**Task instructions**
From the data underneath, reproduce exactly the stretch that begins at the line with "two (R120). -/" and ends after the line with "def AccessUnit.claimCovers (a".

**Material for the task**
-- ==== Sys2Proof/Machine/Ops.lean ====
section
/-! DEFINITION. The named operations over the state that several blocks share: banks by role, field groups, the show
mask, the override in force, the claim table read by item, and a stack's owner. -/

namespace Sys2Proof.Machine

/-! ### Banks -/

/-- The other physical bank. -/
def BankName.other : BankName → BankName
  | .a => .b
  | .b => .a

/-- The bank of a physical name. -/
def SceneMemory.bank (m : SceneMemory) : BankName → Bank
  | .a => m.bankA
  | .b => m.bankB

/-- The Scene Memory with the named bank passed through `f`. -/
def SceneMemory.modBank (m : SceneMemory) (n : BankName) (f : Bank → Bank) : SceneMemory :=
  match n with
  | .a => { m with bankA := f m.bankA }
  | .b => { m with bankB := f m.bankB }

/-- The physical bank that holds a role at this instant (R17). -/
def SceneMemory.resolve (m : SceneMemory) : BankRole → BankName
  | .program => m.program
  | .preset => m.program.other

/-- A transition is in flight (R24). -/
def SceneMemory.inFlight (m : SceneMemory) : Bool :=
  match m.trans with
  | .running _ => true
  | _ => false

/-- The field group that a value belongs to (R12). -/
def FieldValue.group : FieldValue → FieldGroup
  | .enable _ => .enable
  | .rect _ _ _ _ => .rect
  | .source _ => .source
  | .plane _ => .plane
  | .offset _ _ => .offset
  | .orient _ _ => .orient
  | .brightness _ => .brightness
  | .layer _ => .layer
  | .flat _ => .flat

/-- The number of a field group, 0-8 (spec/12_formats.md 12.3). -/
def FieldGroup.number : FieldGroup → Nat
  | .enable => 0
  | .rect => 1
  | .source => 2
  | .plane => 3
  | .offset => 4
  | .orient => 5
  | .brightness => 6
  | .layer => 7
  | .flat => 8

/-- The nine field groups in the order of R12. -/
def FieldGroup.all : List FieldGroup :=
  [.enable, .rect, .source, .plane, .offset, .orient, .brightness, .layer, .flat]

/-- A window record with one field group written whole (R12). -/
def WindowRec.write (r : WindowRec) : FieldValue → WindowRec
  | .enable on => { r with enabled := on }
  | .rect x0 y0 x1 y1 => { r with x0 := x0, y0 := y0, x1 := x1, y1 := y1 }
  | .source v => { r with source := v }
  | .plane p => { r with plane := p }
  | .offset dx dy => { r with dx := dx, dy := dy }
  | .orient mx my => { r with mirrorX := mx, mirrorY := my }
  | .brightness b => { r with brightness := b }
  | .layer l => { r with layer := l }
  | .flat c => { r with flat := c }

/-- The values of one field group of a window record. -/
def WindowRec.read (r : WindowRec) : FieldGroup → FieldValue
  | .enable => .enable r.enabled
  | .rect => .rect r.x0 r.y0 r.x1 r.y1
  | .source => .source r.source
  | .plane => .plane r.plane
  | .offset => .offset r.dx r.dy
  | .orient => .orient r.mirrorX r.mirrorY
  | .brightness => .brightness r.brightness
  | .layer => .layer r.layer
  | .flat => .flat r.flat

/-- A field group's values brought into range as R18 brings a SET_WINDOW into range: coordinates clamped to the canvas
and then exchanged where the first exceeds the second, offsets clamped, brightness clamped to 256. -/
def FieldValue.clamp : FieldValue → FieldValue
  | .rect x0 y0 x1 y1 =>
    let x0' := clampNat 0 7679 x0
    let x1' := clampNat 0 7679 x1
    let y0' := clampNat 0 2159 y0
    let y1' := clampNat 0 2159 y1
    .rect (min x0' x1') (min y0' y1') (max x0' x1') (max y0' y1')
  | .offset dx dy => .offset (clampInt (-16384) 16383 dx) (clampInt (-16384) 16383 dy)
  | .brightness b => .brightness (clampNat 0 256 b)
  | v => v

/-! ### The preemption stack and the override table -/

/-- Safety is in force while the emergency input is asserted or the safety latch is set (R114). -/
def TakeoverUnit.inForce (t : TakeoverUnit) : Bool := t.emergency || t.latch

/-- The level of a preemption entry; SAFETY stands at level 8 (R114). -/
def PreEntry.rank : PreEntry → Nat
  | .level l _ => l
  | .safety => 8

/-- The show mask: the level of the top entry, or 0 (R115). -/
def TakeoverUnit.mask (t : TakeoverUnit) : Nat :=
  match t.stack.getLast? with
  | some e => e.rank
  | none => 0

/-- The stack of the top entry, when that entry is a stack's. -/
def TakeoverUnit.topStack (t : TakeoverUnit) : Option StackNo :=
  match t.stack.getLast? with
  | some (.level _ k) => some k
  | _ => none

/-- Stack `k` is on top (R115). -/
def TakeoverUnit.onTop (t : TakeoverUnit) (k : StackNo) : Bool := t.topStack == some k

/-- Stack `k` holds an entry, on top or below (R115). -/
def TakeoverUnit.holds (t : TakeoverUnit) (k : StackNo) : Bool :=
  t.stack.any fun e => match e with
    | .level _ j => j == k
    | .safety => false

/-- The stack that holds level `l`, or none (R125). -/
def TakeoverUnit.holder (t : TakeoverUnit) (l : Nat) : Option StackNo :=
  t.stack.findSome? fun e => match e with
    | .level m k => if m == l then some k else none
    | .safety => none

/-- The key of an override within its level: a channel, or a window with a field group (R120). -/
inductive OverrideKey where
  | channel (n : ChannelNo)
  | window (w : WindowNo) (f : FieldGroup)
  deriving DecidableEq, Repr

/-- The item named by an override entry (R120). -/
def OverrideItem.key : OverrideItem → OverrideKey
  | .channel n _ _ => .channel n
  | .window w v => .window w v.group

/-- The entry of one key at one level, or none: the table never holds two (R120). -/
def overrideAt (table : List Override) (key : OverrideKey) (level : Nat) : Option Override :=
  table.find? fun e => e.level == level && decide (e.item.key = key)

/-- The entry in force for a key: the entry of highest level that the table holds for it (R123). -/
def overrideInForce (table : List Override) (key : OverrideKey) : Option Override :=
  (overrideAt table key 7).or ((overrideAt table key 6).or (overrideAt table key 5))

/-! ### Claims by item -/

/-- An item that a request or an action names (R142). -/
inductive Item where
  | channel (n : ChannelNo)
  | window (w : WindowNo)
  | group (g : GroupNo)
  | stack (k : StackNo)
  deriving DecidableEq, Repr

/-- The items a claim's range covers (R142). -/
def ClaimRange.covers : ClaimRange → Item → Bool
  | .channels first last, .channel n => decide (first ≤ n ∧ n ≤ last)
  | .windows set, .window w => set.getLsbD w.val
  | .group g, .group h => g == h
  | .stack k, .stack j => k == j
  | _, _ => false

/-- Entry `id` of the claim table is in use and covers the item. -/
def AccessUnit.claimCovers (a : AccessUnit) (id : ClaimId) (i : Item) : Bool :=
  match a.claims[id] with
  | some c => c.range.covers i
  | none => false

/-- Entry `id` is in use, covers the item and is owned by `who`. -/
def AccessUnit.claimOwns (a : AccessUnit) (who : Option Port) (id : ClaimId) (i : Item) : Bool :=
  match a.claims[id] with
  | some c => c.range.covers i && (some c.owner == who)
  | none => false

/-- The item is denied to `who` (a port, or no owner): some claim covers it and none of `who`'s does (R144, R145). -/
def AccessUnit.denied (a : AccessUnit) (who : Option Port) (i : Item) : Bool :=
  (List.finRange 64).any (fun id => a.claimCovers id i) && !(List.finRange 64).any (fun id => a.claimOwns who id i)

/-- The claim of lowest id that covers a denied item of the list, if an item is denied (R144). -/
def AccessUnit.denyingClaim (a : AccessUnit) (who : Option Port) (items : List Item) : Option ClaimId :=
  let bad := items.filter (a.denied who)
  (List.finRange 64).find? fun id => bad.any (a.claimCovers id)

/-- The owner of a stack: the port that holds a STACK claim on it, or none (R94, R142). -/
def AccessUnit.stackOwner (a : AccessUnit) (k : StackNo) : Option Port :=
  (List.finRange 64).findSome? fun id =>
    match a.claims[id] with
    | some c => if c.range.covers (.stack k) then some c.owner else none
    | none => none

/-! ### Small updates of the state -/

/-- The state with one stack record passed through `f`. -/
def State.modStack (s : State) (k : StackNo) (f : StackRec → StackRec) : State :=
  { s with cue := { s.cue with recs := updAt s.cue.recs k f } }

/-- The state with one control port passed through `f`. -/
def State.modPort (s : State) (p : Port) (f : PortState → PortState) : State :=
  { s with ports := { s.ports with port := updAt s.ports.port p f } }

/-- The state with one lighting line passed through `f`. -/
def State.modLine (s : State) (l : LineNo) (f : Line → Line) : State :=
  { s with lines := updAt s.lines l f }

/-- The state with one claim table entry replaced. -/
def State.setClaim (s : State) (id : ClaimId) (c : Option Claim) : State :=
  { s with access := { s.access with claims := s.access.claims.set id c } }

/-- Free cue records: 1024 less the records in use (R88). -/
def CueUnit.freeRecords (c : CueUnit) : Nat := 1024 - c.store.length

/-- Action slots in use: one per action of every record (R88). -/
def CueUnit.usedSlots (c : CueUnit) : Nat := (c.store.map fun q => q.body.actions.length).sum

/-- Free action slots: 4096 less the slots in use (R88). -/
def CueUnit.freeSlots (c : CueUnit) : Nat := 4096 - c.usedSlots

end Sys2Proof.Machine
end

**Response below**
/-- The entry of one key at one level, or none: the table never holds two (R120). -/
def overrideAt (table : List Override) (key : OverrideKey) (level : Nat) : Option Override :=
  table.find? fun e => e.level == level && decide (e.item.key = key)

/-- The entry in force for a key: the entry of highest level that the table holds for it (R123). -/
def overrideInForce (table : List Override) (key : OverrideKey) : Option Override :=
  (overrideAt table key 7).or ((overrideAt table key 6).or (overrideAt table key 5))

/-! ### Claims by item -/

/-- An item that a request or an action names (R142). -/
inductive Item where
  | channel (n : ChannelNo)
  | window (w : WindowNo)
  | group (g : GroupNo)
  | stack (k : StackNo)
  deriving DecidableEq, Repr

/-- The items a claim's range covers (R142). -/
def ClaimRange.covers : ClaimRange → Item → Bool
  | .channels first last, .channel n => decide (first ≤ n ∧ n ≤ last)
  | .windows set, .window w => set.getLsbD w.val
  | .group g, .group h => g == h
  | .stack k, .stack j => k == j
  | _, _ => false

/-- Entry `id` of the claim table is in use and covers the item. -/
def AccessUnit.claimCovers (a : AccessUnit) (id : ClaimId) (i : Item) : Bool :=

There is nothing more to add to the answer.